Data compression, encoding, and transmission can be improved by
recognizing patterns in data, transmitting the patterns, and then
reconstructing the data at the reception point according to
mathematical constructs. Simple data patterns can be explained
using arithmetic. More complicated data patterns emerge when the
data is viewed geometrically. Far more complex data patterns emerge
under the mathematical light of calculus (i.e., Fourier analysis),
but third wave information technologies necessarily involve far
more complex patterns beyond the abilities of the calculus-based
mathematics to describe them. The theory that perfectly describes
the third wave information technologies is chaos theory and chaos
theory is based, not upon calculus, but upon fractals or fractional
differential equations. A sophisticated communications protocol
using chaos theory and fractals conveys information to unbelievable
speeds by deriving patterns from a two- or three-dimensional
database and describing those patterns with a discrete set of
fractal equations and vectors. One application of this theory would
be in the compression of visual images, where distinct regions of
the visual image could be defined fractally and then the resulting
fractals and vectors would be prepared for transmission. Similarly,
any data set including text, database, or sound file can be
data-mined for patterns and from those patterns the fractal
algorithms and vectors could be derived. For the purpose of this
invention, the inventor does not purport to have invented
fractals-just to make the novel combination of using fractals to
compress text, images, databases and sound files for MDT.TM. and
TONE63.TM. transmission if not all data transmission. In other
words, any data set, be it an image, a sound, a database or a text
file of some kind, will to the computer demonstrate patterns. These
patterns equal fractal algorithms and vectors, farm smaller in
mathematical equation size than the data set itself, allowing
unfathomable compression of the data for transmission purposes.

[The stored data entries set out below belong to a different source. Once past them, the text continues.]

-- ==== Sys2Proof/Tests/Slice0.lean ====
section
/-! SUPPORT. Tests: the well-formedness smoke, every operation's word written out from R58, one or two small checks per
operation with the values of 95_test_vectors.md, and for every obligation with hypotheses a state that meets them. -/

open Sys2Proof Sys2Proof.Machine

namespace Sys2Proof.Tests

set_option Elab.async false

/-! ### Well-formedness (R58) -/

theorem test_wf_refuses_count_33 : (Instr.readBits 33).wf = false := by decide
theorem test_wf_refuses_width_32 : (Instr.readSigned 32).wf = false := by decide
theorem test_wf_takes_the_largest_counts : (Instr.readBits 32).wf = true ∧ (Instr.readSigned 31).wf = true := by decide

/-! ### The words of R58, bit by bit: OPC in bits 15 to 8, N in bits 7 to 0 -/

theorem test_decode_create : decode 0b0000000100000000#16 = .ok .create := rfl
theorem test_decode_parse : decode 0b0000001000000000#16 = .ok .parse := rfl
theorem test_decode_destroy : decode 0b0000001100000000#16 = .ok .destroy := rfl
theorem test_decode_brInit : decode 0b0001000000000000#16 = .ok .brInit := rfl
theorem test_decode_readBits : decode 0b0001000100000011#16 = .ok (.readBits 3) := rfl
theorem test_decode_readSigned : decode 0b0001001000000100#16 = .ok (.readSigned 4) := rfl
theorem test_decode_readFlag : decode 0b0001001100000000#16 = .ok .readFlag := rfl
theorem test_decode_getPos : decode 0b0001010000000000#16 = .ok .getPos := rfl

/-- R59's refusals, each by its name. -/
theorem test_refused_words : decode 0x0000#16 = .error .unassignedOpcode ∧ decode 0x0400#16 = .error .unassignedOpcode ∧
    decode 0x1500#16 = .error .unassignedOpcode ∧ decode 0x1121#16 = .error .countTooWide ∧
    decode 0x1220#16 = .error .countTooWide ∧ decode 0x0101#16 = .error .countNotZero ∧
    decode 0x14FF#16 = .error .countNotZero := ⟨rfl, rfl, rfl, rfl, rfl, rfl, rfl⟩

theorem test_table_word : decodeTableWord 16 0x1118 = some (.readBits 24) ∧ decodeTableWord 16 0xFFFF = none := by decide

/-! ### Helpers -/

/-- A machine with one instance `x`, and `bs` on the data port. -/
def stateWith (x : Instance) (bs : List Byte) : State :=
  { insts := [(0, x)], port := { Port.idle with buf := some (Memory.ofBytes bs), len := bs.length }
    response := none, script := [] }

/-- A LIVE instance with context `c`. -/
def live (c : Context) : Instance := { Instance.created with ctx := c }

/-- A LIVE instance whose reader is over `bs` at bit `p`. -/
def reading (bs : List Byte) (p : Nat) : Instance :=
  { Instance.created with br := { buf := Memory.ofBytes bs, len := bs.length, pos := p } }

/-- Deciding what a command ends in. -/
def goesOn (i : Instr) (s : State) (p : State → Bool) : Bool :=
  match exec i s with
  | .next t => p t
  | .fault _ => false
  | .refused _ => false

theorem of_goesOn {i : Instr} {s : State} {p : State → Bool} (h : goesOn i s p = true) :
    ∃ t, exec i s = .next t ∧ p t = true := by
  unfold goesOn at h
  split at h
  · exact ⟨_, ‹_›, h⟩
  · cases h
  · cases h

/-- Deciding that a PARSE ends in a header that carries a frame. -/
def framed (s : State) (p : State → Bool) : Bool :=
  goesOn .parse s fun t => decide (t.inst.result = .ok) && (!t.inst.hdr.showExistingFrame && p t)

theorem of_framed {s : State} {p : State → Bool} (h : framed s p = true) : ∃ t, ParsedFrame s t ∧ p t = true := by
  obtain ⟨t, h1, h2⟩ := of_goesOn h
  simp only [Bool.and_eq_true, decide_eq_true_eq, Bool.not_eq_true'] at h2
  exact ⟨t, ⟨h1, h2.1, h2.2.1⟩, h2.2.2⟩

theorem given {s : State} {bs : List Byte} (hb : s.port.buf = some (Memory.ofBytes bs))
    (h : ∀ a < s.port.len, (lookup a (Memory.ofBytes bs)).isSome = true) : s.port.bufferGiven :=
  .inr ⟨_, hb, fun a ha => Option.isSome_iff_exists.mp (h a ha)⟩

/-- Deciding that the buffer holds these fields. -/
def codesCheck (s : State) : Nat → List BitField → Bool
  | _, [] => true
  | p, x :: xs => decide (s.bufferField p x.1 = some x.2) && codesCheck s (p + x.1) xs

theorem of_codesCheck {s : State} : ∀ {fs : List BitField} {p : Nat}, codesCheck s p fs = true → s.codes p fs
  | [], _, _ => trivial
  | _ :: _, _, h => by
    obtain ⟨h1, h2⟩ := (Bool.and_eq_true _ _).mp h
    exact ⟨of_decide_eq_true h1, of_codesCheck h2⟩

/-! ### Buffers and contexts of 95_test_vectors.md -/

/-- The key frame 352 by 288 (vector FV6). -/
def keyBytes : List Byte := [0x82, 0x49, 0x83, 0x42, 0x20, 0x15, 0xf0, 0x11, 0xf0, 0x14, 0x07, 0x80, 0x00, 0x64]

/-- The context it leaves from CREATE. -/
def keyContext : Context :=
  { Context.reset with
    lfRefDelta := #v[1, 0, -1, -1]
    color := { bitDepth := .eight, colorSpace := .bt601, colorRange := .limited, subsamplingX := true, subsamplingY := true }
    refs := Vector.replicate 8 { valid := true, width := 352, height := 288 } }

def afterCreate (bs : List Byte) : State := stateWith Instance.created bs
def afterKey (bs : List Byte) : State := stateWith (live keyContext) bs

/-- A show-existing header of profile 0, slot 5 (FV1). -/
def showBytes : List Byte := [0x8d]

/-- An intra-only frame of profile 0 (FV20). -/
def intraBytes : List Byte :=
  [0x84, 0xe9, 0x30, 0x68, 0x40, 0xc0, 0x15, 0xe0, 0x11, 0xf0, 0x15, 0xf0, 0x11, 0xf0, 0x28, 0x0f, 0x00, 0x00, 0xc8]

/-- An inter frame that updates deltas (FV13). -/
def deltaBytes : List Byte := [0x86, 0x00, 0x40, 0x92, 0x10, 0x28, 0x68, 0xa4, 0x7a, 0x18, 0xf0, 0x00, 0x0c, 0x80]

/-- An inter frame that updates segment data (FV15). -/
def segDataBytes : List Byte := [0x86, 0x00, 0x40, 0x92, 0x10, 0x28, 0x0f, 0x05, 0x00, 0x04, 0x52, 0xd0, 0x00, 0x00, 0x03, 0x20]

/-- An inter frame that updates the segment map with prediction probabilities (FV24). -/
def segMapBytes : List Byte := [0x86, 0x00, 0x40, 0x92, 0x10, 0x28, 0x0f, 0x07, 0x80, 0x04, 0x1e, 0xe4, 0x00, 0x06, 0x40]

/-- An inter frame with switchable filters, its size from LAST's slot (FV21e). -/
def interBytes : List Byte := [0x86, 0x00, 0x40, 0x92, 0x40, 0xa0, 0x3c, 0x00, 0x03, 0x20]

/-- The longest header, 499 bits (the vector of R127). -/
def longBytes : List Byte :=
  [0xb2, 0x44, 0x98, 0x34, 0x29, 0x4f, 0xf0, 0xff, 0xf0, 0x03, 0xf8, 0x7f, 0xf8, 0x01, 0xff, 0xff] ++
  [0xff, 0xef, 0xff, 0xef, 0xff, 0xff, 0xef, 0xff, 0xfe, 0xff, 0x80, 0xc0, 0xa0, 0x70, 0x48, 0x2c] ++
  [0x1a, 0x0f, 0xb2, 0x59, 0x6c, 0xdf, 0xfd, 0xfd, 0xff, 0xff, 0xff, 0xff, 0xdf, 0xdf, 0xff, 0xff] ++
  [0xff, 0xfd, 0xfd, 0xff, 0xff, 0xff, 0xff, 0xdf, 0xdf, 0xff, 0xff, 0xff, 0xff, 0xff, 0xe0]

theorem ready_afterCreate_key : (afterCreate keyBytes).ParseReady := ⟨rfl, rfl, given rfl (by decide), rfl⟩
theorem ready_afterKey_inter : (afterKey interBytes).ParseReady := ⟨rfl, rfl, given rfl (by decide), rfl⟩
theorem keyContext_inRange : keyContext.inRange := by constructor <;> decide
theorem afterCreate_inRange (bs : List Byte) : (afterCreate bs).inst.ctx.inRange :=
  show Context.reset.inRange by constructor <;> decide
theorem afterKey_inRange (bs : List Byte) : (afterKey bs).inst.ctx.inRange := keyContext_inRange

/-! ### One or two checks per operation -/

/-- FA1: CREATE. -/
theorem test_create : goesOn .create { State.reset with insts := [] } (fun t =>
    decide (t.inst.life = .live ∧ t.inst.ctx = Context.reset ∧ t.response = none)) = true := by decide +kernel

/-- FA7: CREATE on a LIVE instance. -/
theorem test_create_live : exec .create State.reset = .refused .notAbsent := rfl

/-- FV6. -/
theorem test_parse_key_frame : goesOn .parse (afterCreate keyBytes) (fun t =>
    decide (t.inst.result = .ok ∧ t.inst.ctx = keyContext ∧ t.inst.hdr.height = 288 ∧ t.inst.hdr.lf.level = 10 ∧
      t.inst.hdr.q.baseQIdx = 60 ∧ t.inst.hdr.firstPartitionSize = 100 ∧ t.inst.hdr.headerLengthBytes = 14)) = true := by
  decide +kernel

/-- FV13: the deltas, with their flags. -/
theorem test_parse_deltas : goesOn .parse (afterKey deltaBytes) (fun t =>
    decide (t.inst.result = .ok ∧ t.inst.ctx.lfRefDelta = #v[1, 5, -1, -7] ∧ t.inst.ctx.lfModeDelta = #v[0, 3] ∧
      t.inst.hdr.lf.refDeltaUpdated = #v[false, true, false, true] ∧
      t.inst.hdr.lf.modeDeltaUpdated = #v[false, true] ∧ t.inst.br.pos = 107)) = true := by decide +kernel

/-- FA4: DESTROY. -/
theorem test_destroy : goesOn .destroy State.reset (fun t => decide (t.inst.life = .destroyed)) = true := by decide +kernel

/-- FA6: DESTROY on an ABSENT instance is misuse. -/
theorem test_destroy_absent : exec .destroy { State.reset with insts := [] } = .refused .notLive := rfl

/-- R77's example. -/
theorem test_brInit : goesOn .brInit (afterCreate [0xA5, 0x3C]) (fun t =>
    decide (t.inst.br.len = 2 ∧ t.inst.br.pos = 0 ∧ t.response = some (.ok 0))) = true := by decide +kernel

/-- BR11: the widest field of the grammar. -/
theorem test_readBits_24 : goesOn (.readBits 24) (stateWith (reading [0x49, 0x83, 0x42] 0) []) (fun t =>
    decide (t.response = some (.ok 0x498342) ∧ t.inst.br.pos = 24)) = true := by decide +kernel

/-- BR12: one bit short. -/
theorem test_readBits_short : goesOn (.readBits 25) (stateWith (reading [0x49, 0x83, 0x42] 0) []) (fun t =>
    decide (t.response = some .outOfData ∧ t.inst.br.pos = 0)) = true := by decide +kernel

/-- BR16: across a byte boundary. -/
theorem test_readSigned_straddles : goesOn (.readSigned 8) (stateWith (reading [0x7F, 0x80] 0) []) (fun t =>
    decide (t.response = some (.ok (-127)) ∧ t.inst.br.pos = 9)) = true := by decide +kernel

/-- BR18: the sign bit lies past the end. -/
theorem test_readSigned_short : goesOn (.readSigned 8) (stateWith (reading [0xFF] 0) []) (fun t =>
    decide (t.response = some .outOfData ∧ t.inst.br.pos = 0)) = true := by decide +kernel

/-- BR4: stream bit 13. -/
theorem test_readFlag : goesOn .readFlag (stateWith (reading [0xA5, 0x3C] 13) []) (fun t =>
    decide (t.response = some (.ok 1) ∧ t.inst.br.pos = 14)) = true := by decide +kernel

/-- BR6. -/
theorem test_getPos : goesOn .getPos (stateWith (reading [0xA5, 0x3C] 14) []) (fun t =>
    decide (t.response = some (.ok 14) ∧ t.inst.br.pos = 14)) = true := by decide +kernel

/-! ### States that meet the obligations' hypotheses -/

theorem witness_DecodeEncodeRoundTrip : (Instr.readBits 32).wf = true ∧ (Instr.readSigned 31).wf = true ∧
    (Instr.readBits 0).wf = true := by decide

theorem witness_DecodedWordsEncodeBack : decode 0x111F#16 = .ok (.readBits 31) := rfl

theorem witness_ReservedWordsAreRefused :
    (∃ s : State, s.script = [{ word := 0x1121#16, port := Port.idle }]) ∧
      decode 0x1121#16 = .error .countTooWide ∧ decode 0x1220#16 = .error .countTooWide ∧
      decode 0x0101#16 = .error .countNotZero ∧ decode 0x0000#16 = .error .unassignedOpcode ∧
      (32 : Nat) < 33 ∧ (31 : Nat) < 32 :=
  ⟨⟨{ State.reset with script := [{ word := 0x1121#16, port := Port.idle }] }, rfl⟩, rfl, rfl, rfl, rfl, by decide,
    by decide⟩

/-- A machine whose host is going to issue a PARSE of the key frame. -/
def aboutToParse : State :=
  { State.reset with script := [{ word := 0x0200#16, port := (afterCreate keyBytes).port }] }

theorem witness_StepRunsTheDecodedCommand :
    aboutToParse.script = { word := 0x0200#16, port := (afterCreate keyBytes).port } :: [] ∧
      decode 0x0200#16 = .ok .parse := ⟨rfl, rfl⟩

theorem witness_IdleBlockHoldsItsState : State.reset.script = [] := rfl

theorem witness_BrInitBindsTheBuffer :
    (State.reset.ReaderReady ∧ State.reset.port.bufferGiven) ∧
      (afterCreate [0xA5, 0x3C]).ReaderReady ∧ (afterCreate [0xA5, 0x3C]).port.bufferGiven :=
  ⟨⟨⟨rfl, by decide⟩, .inl ⟨rfl, rfl⟩⟩, ⟨rfl, by decide⟩, given rfl (by decide)⟩

/-- A reader over four bytes of 1 bits, at its start. -/
def ones : State := stateWith (reading [0xFF, 0xFF, 0xFF, 0xFF] 0) []

theorem ones_ready : ones.ReaderReady := ⟨rfl, by decide⟩
theorem ones_wf : ones.inst.br.wf = true := by decide

/-- A reader over one byte, at its start. -/
def short : State := stateWith (reading [0x49] 0) []

theorem short_ready : short.ReaderReady := ⟨rfl, by decide⟩
theorem short_wf : short.inst.br.wf = true := by decide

Either MDT.TM. or TONE63.TM. can therefore, when equipped with a
basic fractal-algorithm-and-vector vocabulary, derive from any data
set the defining algorithms and vectors and then transmit just
those algorithms and vectors leaving the recipient computer the
task of reconstructing the data set from the same preset and
predetermined algorithm and vector vocabulary.
[0498] As an extremely simple example of sending data by
fractal-algorithm-plus-vector is to create a raster file of a blue
circle sent by pixel-based jpeg format by sending a simple fractal
algorithm commanding the recipient computer to create a circle of
radius r and the color blue. Under fractal theory, any shape can be
reduced to fractals, so why not send the definition
(fractal-algorithm-plus-vector) instead of the raster
(pixel-by-pixel) file? Texts can be rendered as fractals just as
images can, because they contain internal patterns which can be
transmitted by fractal-algorithm-plus-vector, with the patterns
having been derived by any sort of data mining. Certainly at a
minimum, computer storage and transmission of visual images should
be accomplished using fractals and the compression they enable as
described above.
[0499] While virtually all notebook and laptop computers have sound
cards, many PDAs do not--but virtually all PDAs have infrared
communication ability. Therefore, one of the electromagnetic
implements of the present invention is an Infrared Mapping
Interface described below. The Infrared Mapping Interface allows
PDAs to serve as data collection and transmission sources (and
recipients) for radio and other conveyances. In order to maintain a
radio station under emergency conditions and operate the station
without the use of commercial power, an Infrared Mapping Interface
transfers data from a low-power consumption Personal Digital
Assistant (PDA) to a low-power consumption Amateur radio. As a
variation, the Interface could receive infrared data from a
computer, or any other device. The interface operates as
follows:
[0500] A Mathematical Mapping--The Infrared Mapping Interface
mathematically maps the ascii (or equivalent) characters associated
with the PDA to the corresponding sounds or modulated data
transmitted by the radio. This mathematical map is a discrete
one-to-one correlation between the infrared form of each ascii
character in the PDA format and the corresponding data form of the
same character in the radio data format. The map to be used in a
particular instance will be determined by the particular PDA
infrared protocol and the particular radio data protocol used by
the equipment at hand.
[0501] 1 PDA Infrared Protocols--PDA infrared protocols are well
established, discrete, and well known. PDAs transfer data among
themselves using reliable and well documented protocols.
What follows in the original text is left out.